- _Entries provided_:

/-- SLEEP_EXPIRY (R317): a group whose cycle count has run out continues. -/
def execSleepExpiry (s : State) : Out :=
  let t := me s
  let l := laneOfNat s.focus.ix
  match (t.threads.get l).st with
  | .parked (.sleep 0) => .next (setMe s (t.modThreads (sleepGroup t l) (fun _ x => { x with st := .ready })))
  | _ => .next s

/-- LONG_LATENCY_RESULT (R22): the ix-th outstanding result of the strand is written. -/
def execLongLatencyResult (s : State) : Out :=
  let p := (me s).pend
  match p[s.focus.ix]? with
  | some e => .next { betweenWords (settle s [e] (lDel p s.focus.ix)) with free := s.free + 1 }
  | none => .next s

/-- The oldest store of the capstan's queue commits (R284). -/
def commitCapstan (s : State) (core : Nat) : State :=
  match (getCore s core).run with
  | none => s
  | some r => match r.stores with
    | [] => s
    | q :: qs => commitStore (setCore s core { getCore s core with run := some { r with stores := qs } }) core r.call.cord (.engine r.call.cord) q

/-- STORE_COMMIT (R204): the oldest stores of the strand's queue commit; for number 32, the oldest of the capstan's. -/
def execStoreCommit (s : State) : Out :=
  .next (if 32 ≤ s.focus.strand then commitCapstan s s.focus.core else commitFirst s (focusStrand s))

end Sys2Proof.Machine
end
--
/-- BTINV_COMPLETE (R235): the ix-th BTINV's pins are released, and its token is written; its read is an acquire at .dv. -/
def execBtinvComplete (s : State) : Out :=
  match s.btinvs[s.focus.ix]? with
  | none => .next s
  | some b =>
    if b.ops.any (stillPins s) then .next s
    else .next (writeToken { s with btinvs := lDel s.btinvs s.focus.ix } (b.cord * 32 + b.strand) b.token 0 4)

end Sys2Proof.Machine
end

- _Work required_:
From the records above, reproduce exactly the lines from the one with "match (t.threads.get l).st with" to the one with "let p := (me s).pend", both included, and no others.

- _Your solution_:
  match (t.threads.get l).st with
  | .parked (.sleep 0) => .next (setMe s (t.modThreads (sleepGroup t l) (fun _ x => { x with st := .ready })))
  | _ => .next s

/-- LONG_LATENCY_RESULT (R22): the ix-th outstanding result of the strand is written. -/
def execLongLatencyResult (s : State) : Out :=
  let p := (me s).pend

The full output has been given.